夜の問題が解決したら、やっぱり魚が欲しくなってきた。火をつける方法が、途方もない人力でこするしかないとしても、まぁ2週間もあるし、チャレンジしてもいいだろう。
魚を突く銛でも作ってみようか。
適当な枝を尖らせる感じでいけるだろう。うまく削れそうなら、刺さってから逃げられないようにかえしもつけよう。
俺は、枝を探しに、森の中へ入っていった。
ついでに火をつけられた時の為に、乾いていそうな枝や、毛羽立っているような枝を拾った。火口にするのにどれがいいのか良く分からないから、まぁ手当たり次第試すしかない。
することもないし、ちょうどいい。
両手で抱えるようにして持って帰ると、拠点のかまくらが見えてきた。でもなんだかおかしい。

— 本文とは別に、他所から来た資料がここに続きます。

theorem eq_of_fields {w : Word} {b : BitVec 1} {o : BitVec 4} (hrsv : reservedField w = 0#27)
    (hb : backendField w = b) (ho : opField w = o) : w = 0#27 ++ b ++ o := by
  rw [← hrsv, ← hb, ← ho]
  exact (fields_append w).symm

/-- The table of rule R57 read from the fields: each backend has a command at every operation below 5, but the second
has none at operation 0. -/
theorem command_of_fields (b : BitVec 1) {o : BitVec 4} (ho : o.toNat < 5) :
    (∃ i, bitOfBackend (backendOf i) = b ∧ opOf i = o) ∨ (b = 1#1 ∧ o = 0#4) := by
  have hop : o = 0#4 ∨ o = 1#4 ∨ o = 2#4 ∨ o = 3#4 ∨ o = 4#4 := by bv_omega
  rcases BitVec.eq_zero_or_eq_one b with rfl | rfl
  · rcases hop with rfl | rfl | rfl | rfl | rfl
    · exact .inl ⟨.nop, rfl, rfl⟩
    · exact .inl ⟨.packM, rfl, rfl⟩
    · exact .inl ⟨.compress, rfl, rfl⟩
    · exact .inl ⟨.scaleM, rfl, rfl⟩
    · exact .inl ⟨.deriveM, rfl, rfl⟩
  · rcases hop with rfl | rfl | rfl | rfl | rfl
    · exact .inr ⟨rfl, rfl⟩
    · exact .inl ⟨.packS, rfl, rfl⟩
    · exact .inl ⟨.khash, rfl, rfl⟩
    · exact .inl ⟨.scaleS, rfl, rfl⟩
    · exact .inl ⟨.deriveS, rfl, rfl⟩

/-! ### The classes of illegal words (rule R58) -/

/-- The words of a class, made disjoint: a word with a reserved bit set is in the first whatever its `OP`. That these
are the decoder's own classes is `decode_eq_error_iff`. -/
def InClass (w : Word) : IllegalWord → Prop
  | .reservedBits => reservedField w ≠ 0#27
  | .reservedOp => reservedField w = 0#27 ∧ 5 ≤ (opField w).toNat
  | .nopOfBackendOne => w = 0x00000010#32

/-- Every word is the word of a command or in a class. -/
theorem eq_encode_or_inClass (w : Word) : (∃ i, w = encode i) ∨ ∃ e, InClass w e := by
  by_cases hrsv : reservedField w = 0#27
  · by_cases hop : 5 ≤ (opField w).toNat
    · exact .inr ⟨.reservedOp, hrsv, hop⟩
    · rcases command_of_fields (backendField w) (Nat.lt_of_not_le hop) with ⟨i, hb, ho⟩ | ⟨hb, ho⟩
      · exact .inl ⟨i, eq_of_fields hrsv hb.symm ho.symm⟩
      · exact .inr ⟨.nopOfBackendOne, eq_of_fields hrsv hb ho⟩
  · exact .inr ⟨.reservedBits, hrsv⟩

theorem decode_of_inClass {w : Word} {e : IllegalWord} (h : InClass w e) : decode w = .error e := by
  cases e with
  | reservedBits => exact if_pos h
  | reservedOp =>
    obtain ⟨hrsv, hop⟩ := h
    have hne (o : BitVec 4) (ho : o.toNat < 5) : opField w ≠ o := by
      rintro rfl
      exact absurd ho (Nat.not_lt.2 hop)
    simp [decode, hrsv, hne]
  | nopOfBackendOne =>
    obtain rfl : w = 0x00000010#32 := h
    decide

/-! ### The decoder's answers (rule R63) -/

theorem decode_eq_ok_iff {w : Word} {i : Instr} : decode w = .ok i ↔ w = encode i := by
  constructor
  · intro hdec
    rcases eq_encode_or_inClass w with ⟨j, rfl⟩ | ⟨e, he⟩
    · rw [decode_encode] at hdec
      rw [Except.ok.inj hdec]
    · rw [decode_of_inClass he] at hdec
      cases hdec
  · rintro rfl
    exact decode_encode i

theorem decode_eq_error_iff {w : Word} {e : IllegalWord} : decode w = .error e ↔ InClass w e := by
  refine ⟨fun hdec => ?_, decode_of_inClass⟩
  rcases eq_encode_or_inClass w with ⟨i, rfl⟩ | ⟨e', he⟩
  · rw [decode_encode] at hdec
    cases hdec
  · rw [decode_of_inClass he] at hdec
    exact Except.error.inj hdec ▸ he

/-- A word decodes to no command exactly when the decoder names its class. -/
theorem decode_ne_ok_iff {w : Word} : (∀ i, decode w ≠ .ok i) ↔ ∃ e, InClass w e := by
  simp only [← decode_eq_error_iff]
  cases decode w <;> simp

/-- The classes together, without the order in which the decoder tests them. -/
theorem exists_inClass_iff {w : Word} : (∃ e, InClass w e) ↔
    reservedField w ≠ 0#27 ∨ 5 ≤ (opField w).toNat ∨ w = 0x00000010#32 := by
  constructor
  · rintro ⟨e, he⟩
    cases e with
    | reservedBits => exact .inl he
    | reservedOp => exact .inr (.inl he.2)
    | nopOfBackendOne => exact .inr (.inr he)
  · rintro (hrsv | hop | hw)
    · exact ⟨.reservedBits, hrsv⟩
    · by_cases hrsv : reservedField w = 0#27
      · exact ⟨.reservedOp, hrsv, hop⟩
      · exact ⟨.reservedBits, hrsv⟩
    · exact ⟨.nopOfBackendOne, hw⟩

/-! ### The obligations -/

/-- Settles O4. -/
theorem nineCommandWords : Obligations.NineCommandWords :=
  ⟨decode_encode .nop, decode_encode .packM, decode_encode .packS, decode_encode .compress, decode_encode .khash,
    decode_encode .scaleM, decode_encode .scaleS, decode_encode .deriveM, decode_encode .deriveS⟩

/-- Settles O5: a word with no command is in one of the decoder's classes, which together are the three of rule R58. -/
theorem illegalWordsByClass : Obligations.IllegalWordsByClass :=
  fun _ => decode_ne_ok_iff.trans exists_inClass_iff

/-- Settles O3: a word that is no command's word is in a class of illegal words, so it decodes to an error. -/
theorem decodeExactlyTheEncodedWord : Obligations.DecodeExactlyTheEncodedWord :=
  fun _ _ => decode_eq_ok_iff

end Sys2Proof.Machine

/-!
The statements about the compression primitive and `COMPRESS` (spec/40_compress.md), in layers: the rotation; the four
rounds that every table of a step is laid out by; one step, which reads the rule's tables and can be undone; then all
the steps, and the obligations.
-/

namespace Sys2Proof.Machine

/-! ### The rotation of a word -/

/-- Rotating on by what is left of the word brings every bit back. -/
theorem rotl32_rotl32_sub (x : Word) {n : Nat} (hn : n ≤ 32) : rotl32 (rotl32 x n) (32 - n) = x := by
  ext i hi
  simp only [rotl32, BitVec.getElem_or, BitVec.getElem_shiftLeft, BitVec.getElem_ushiftRight, BitVec.getLsbD_or,
    BitVec.getLsbD_shiftLeft, BitVec.getLsbD_ushiftRight]
  have hover : x.getLsbD (32 - n + (n + i)) = false := BitVec.getLsbD_of_ge x _ (by omega)
  by_cases h : i < 32 - n
  · have hback : n + i - n = i := by omega
    have hlt : n + i < 32 := by omega
    simp [h, Nat.sub_sub_self hn, hback, hlt, hover, BitVec.getLsbD_eq_getElem hi]
  · have hback : 32 - n + (i - (32 - n)) = i := by omega
    have hlow : i - (32 - n) < n := by omega
    simp [h, Nat.sub_sub_self hn, hback, hlow, hover, BitVec.getLsbD_eq_getElem hi]

/-! ### The four rounds (rule R65)

The model's tables test the step number against 16, 32 and 48; the rule's are read at the round `i div 16`. -/

/-- The row of a table of four rows for the round of step `i`. -/
def byRound {α : Type} (i : Nat) (row0 row1 row2 row3 : α) : α :=
  match i / 16 with
  | 0 => row0
  | 1 => row1
  | 2 => row2
  | _ => row3

/-- The model's tests find the row of the round. -/
theorem ite_eq_byRound {α : Type} (i : Nat) (row0 row1 row2 row3 : α) :
    (if i < 16 then row0 else if i < 32 then row1 else if i < 48 then row2 else row3) =
      byRound i row0 row1 row2 row3 := by
  unfold byRound
  match hr : i / 16 with
  | 0 => exact if_pos (by omega)
  | 1 => exact (if_neg (by omega)).trans (if_pos (by omega))
  | 2 => exact (if_neg (by omega)).trans ((if_neg (by omega)).trans (if_pos (by omega)))
  | _ + 3 => exact (if_neg (by omega)).trans ((if_neg (by omega)).trans (if_neg (by omega)))

theorem roundFunction_eq_byRound (i : Nat) (b c d : Word) :
    roundFunction i b c d =
      byRound i ((b &&& c) ||| (~~~b &&& d)) ((d &&& b) ||| (~~~d &&& c)) (b ^^^ c ^^^ d) (c ^^^ (b ||| ~~~d)) :=
  ite_eq_byRound i _ _ _ _

/-- In round 0 the step number is itself the index. -/
theorem blockIndex_eq_byRound (i : Nat) :
    (blockIndex i : Nat) = byRound i i ((5 * i + 1) % 16) ((3 * i + 5) % 16) (7 * i % 16) := by
  rw [← ite_eq_byRound]
  unfold blockIndex
  split
  next h => exact Nat.mod_eq_of_lt h
  next => split_ifs <;> rfl

/-- The rotation amounts of the 64 steps are those of the rule's table, read row after row. -/
theorem rotationAmount_eq_getD : ∀ i < 64, rotationAmount i =
    [7, 12, 17, 22, 5, 9, 14, 20, 4, 11, 16, 23, 6, 10, 15, 21].getD (4 * (i / 16) + i % 4) 0 := by
  decide

/-- No step rotates by the whole word or more. -/
theorem rotationAmount_le (i : Nat) : rotationAmount i ≤ 32 := by
  have row (v : Vector Nat 4) (hv : ∀ k : Fin 4, v[k] ≤ 32) : v[Fin.ofNat 4 i] ≤ 32 := hv _
  unfold rotationAmount roundRotations
  split_ifs
  all_goals exact row _ (by decide)

/-! ### One step -/

section
variable (x : Vector Word 16) (i : Nat) (w : Work)

/-- A step from what its function, block index and rotation amount are. -/
theorem compressStep_eq {x : Vector Word 16} {i : Nat} {w : Work} {f : Word} {g r : Nat}
    (hf : roundFunction i w.b w.c w.d = f) (hg : blockIndex i = g) (hr : rotationAmount i = r) :
    compressStep x i w =
      { a := w.d, b := w.b + rotl32 (w.a + f + additiveConstant i + x.toList.getD g 0#32) r, c := w.b, d := w.c } := by
  subst hf hg hr
  simp [compressStep]

/-- Step `i` undone: the old `b`, `c`, `d` are the new `c`, `d`, `a`, which gives the round function's value again, so
the old `a` is what is left of the sum turned back. -/
def undoStep : Work :=
  { a := rotl32 (w.b - w.c) (32 - rotationAmount i) - x[blockIndex i] - additiveConstant i - roundFunction i w.c w.d w.a
    b := w.c, c := w.d, d := w.a }

theorem undoStep_compressStep : undoStep x i (compressStep x i w) = w := by
  simp only [undoStep, compressStep, add_sub_cancel_left, rotl32_rotl32_sub _ (rotationAmount_le i),
    add_sub_cancel_right]

theorem compressStep_undoStep : compressStep x i (undoStep x i w) = w := by
  have hturn := rotl32_rotl32_sub (w.b - w.c) (Nat.sub_le 32 (rotationAmount i))
  rw [Nat.sub_sub_self (rotationAmount_le i)] at hturn
  simp only [undoStep, compressStep, sub_add_cancel, hturn, add_sub_cancel]

theorem compressStep_bijective : Function.Bijective (compressStep x i) :=
  Function.bijective_iff_has_inverse.2 ⟨undoStep x i, undoStep_compressStep x i, compressStep_undoStep x i⟩

end

/-! ### The obligations -/

/-- Settles O14: the working words start from `H`, and `COMPRESS` stores `H` alone. -/
theorem compressAddsTheWorkingWords : Obligations.CompressAddsTheWorkingWords :=
  fun s => exec_eq_next .compress s

/-- Settles O15: the model's tables are the rule's, read at the round of the step. -/
theorem compressStepByRound : Obligations.CompressStepByRound :=
  fun _ _ => ⟨rfl, fun i hi =>
    compressStep_eq (roundFunction_eq_byRound i _ _ _) (blockIndex_eq_byRound i) (rotationAmount_eq_getD i hi)⟩

/-- Settles O16, by induction on the number of steps: each step can be undone. -/
theorem compressStepsArePermutations : Obligations.CompressStepsArePermutations := by
  intro x n
  induction n with
  | zero => exact Function.bijective_id
  | succ n ih => exact (compressStep_bijective x n).comp ih

end Sys2Proof.Machine

/-!
The statements about the short-input keyed hash and `KHASH` (spec/41_khash.md), in layers: `SipRound` and its inverse;
the stages of the hash; the bytes of the key and of the message as words of their registers; the digest in terms of the
registers; then the obligations.
-/

namespace Sys2Proof.Machine

/-! ### `SipRound` (rule R75) -/

section
variable {w : Nat} (x : BitVec w) (n : Nat)

/-- Rotating back brings every bit back. -/
theorem rotateRight_rotateLeft : (x.rotateLeft n).rotateRight n = x := by
  ext i hi
  have hmod : n % w < w := Nat.mod_lt n (by omega)
  rw [BitVec.getElem_rotateRight]
  split <;> rw [BitVec.getElem_rotateLeft]
  next => simp
  next => rw [dif_pos (by omega)]; congr 1; omega

theorem rotateLeft_rotateRight : (x.rotateRight n).rotateLeft n = x := by
  ext i hi
  have hmod : n % w < w := Nat.mod_lt n (by omega)
  rw [BitVec.getElem_rotateLeft]
  split <;> rw [BitVec.getElem_rotateRight]
  next => simp
  next => rw [dif_pos (by omega)]; congr 1; omega

end

/-- The model's rotation is the bit vectors' own. -/
theorem rotl64_eq_rotateLeft (x : DWord) {n : Nat} (hn : n < 64) : rotl64 x n = x.rotateLeft n := by
  rw [rotl64, BitVec.rotateLeft_def, Nat.mod_eq_of_lt hn]

/-- `SipRound` undone: its fourteen operations from the last to the first, each turned back. -/
def undoSipRound (v : SipState) : SipState :=
  let v2 := v.v2.rotateRight 32
  let v1 := v.v1 ^^^ v2
  let v1 := v1.rotateRight 17
  let v2 := v2 - v1
  let v3 := v.v3 ^^^ v.v0
  let v3 := v3.rotateRight 21
  let v0 := v.v0 - v3
  let v3 := v3 ^^^ v2
  let v3 := v3.rotateRight 16
  let v2 := v2 - v3
  let v0 := v0.rotateRight 32
  let v1 := v1 ^^^ v0
  let v1 := v1.rotateRight 13
  let v0 := v0 - v1
  { v0 := v0, v1 := v1, v2 := v2, v3 := v3 }

theorem undoSipRound_sipRound (v : SipState) : undoSipRound (sipRound v) = v := by
  simp (disch := decide) only [undoSipRound, sipRound, rotl64_eq_rotateLeft, rotateRight_rotateLeft,
    BitVec.xor_assoc, BitVec.xor_self, BitVec.xor_zero, add_sub_cancel_right]

theorem sipRound_undoSipRound (v : SipState) : sipRound (undoSipRound v) = v := by
  simp (disch := decide) only [undoSipRound, sipRound, rotl64_eq_rotateLeft, rotateLeft_rotateRight,
    BitVec.xor_assoc, BitVec.xor_self, BitVec.xor_zero, sub_add_cancel]

/-! ### The stages of the hash (rules R74, R76, R78 and R79) -/

/-- One word goes into `v3` before the rounds and into `v0` after them. -/
theorem inject_eq (c : Nat) (v : SipState) (m : DWord) :
    inject c v m =
      let u := sipRound^[c] { v with v3 := v.v3 ^^^ m }
      { u with v0 := u.v0 ^^^ m } := by
  rw [inject, sipRounds_eq_iterate]

/-! ### The bytes of registers as 64-bit words (rules R41, R73, R76 and R78) -/

/-- `LE64` from byte `8j` of a buffer on is its words `2j+1` and `2j`; the words past its end count as zero. -/
theorem le64_drop_flatMap_wordBytes (ws : List Word) (j : Nat) :
    le64 ((ws.flatMap (wordBytes .little)).drop (8 * j)) =
      (ws.getD (2 * j + 1) 0#32 ++ ws.getD (2 * j) 0#32 : BitVec (32 + 32)) := by
  have byte (k : Nat) (i : Fin 4) : (ws.flatMap (wordBytes .little)).getD (4 * k + i.val) 0#8 =
      (ws.getD k 0#32).extractLsb' (8 * i.val) 8 := by
    rw [List.getD_eq_getElem?_getD, getElem?_flatMap_wordBytes, List.getD_eq_getElem?_getD]
    cases ws[k]? <;> simp
  apply BitVec.eq_of_getLsbD_eq
  intro i hi
  have hplace : 8 * j + i / 8 = 4 * (2 * j + i / 32) + (Fin.ofNat 4 (i / 8)).val := by
    simp only [Fin.ofNat]; omega
  have hbit : 8 * (i / 8 % 4) + i % 8 = i % 32 := by omega
  rw [getLsbD_le64 _ hi, List.getD_eq_getElem?_getD, List.getElem?_drop, ← List.getD_eq_getElem?_getD, hplace, byte,
    BitVec.getLsbD_extractLsb', BitVec.getLsbD_append]
  simp only [Fin.ofNat, hbit, Nat.mod_lt i (show 0 < 8 by decide), decide_true, Bool.true_and]
  split_ifs with hlow
  · rw [Nat.div_eq_of_lt hlow, Nat.mod_eq_of_lt hlow, Nat.add_zero]
  · rw [show i / 32 = 1 by omega, show i % 32 = i - 32 by omega]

そっと枝を置いて近づいてみると、狐がかまくらを食べていた。食べていた。
なんてこった!
俺はナイフをそっと出して、声をかけた。
これが熊ならそばにもいかないが、狐だからな。
「おい。お稲荷さまの使いか?」
狐は、さも言葉が分かっているかのようにうなずいた。
ま、まじか、、、。
俺はナイフをしまった。
「腹、へってんのか? それは俺の家になる予定のやつだから、ちゃんとしたのを出す。だから、それは食べないでくれ。」
それを聞くと狐は、とてとてと寄ってきた。
狐も可愛いもんだ。
俺は大量のおにぎりをそこに出した後、自分のかまくらに向けて、おにぎり魔法を放った。
修理しとかないとな。
☆
狐のおかげで、なんとなく門番ができた気分になった。
俺は枝をかまくらのそばまで持ってきて、ナイフで削っていった。銛作りだ。
2、3本作っていると、だんだんとコツがつかめてきたが、辺りが暗くなってきた。川の水を飲んでおにぎりを食べ、指で歯を磨いて、かまくらの中で寝ることにした。
思った通り、かまくらの中はあったかい。
それでも下が少し冷たかったので、1度かまくらを出てから、おにぎりの布団の上にもう1枚、おにぎり布団を出した。できたてはあったかいし、2枚になったので冷気も上がってきにくいだろう。
さっきまでおにぎりを食べていた狐は、まだまだ山盛りになっているおにぎりのそばで丸くなっていた。
ぽってりと夜が更けていった。
とりあえず2週間はそれなりに生きていけそうだ。
この時の俺は、朝起きて唖然とすることになるとは知る由もなく。それなりにぐっすりと眠りに落ちていった。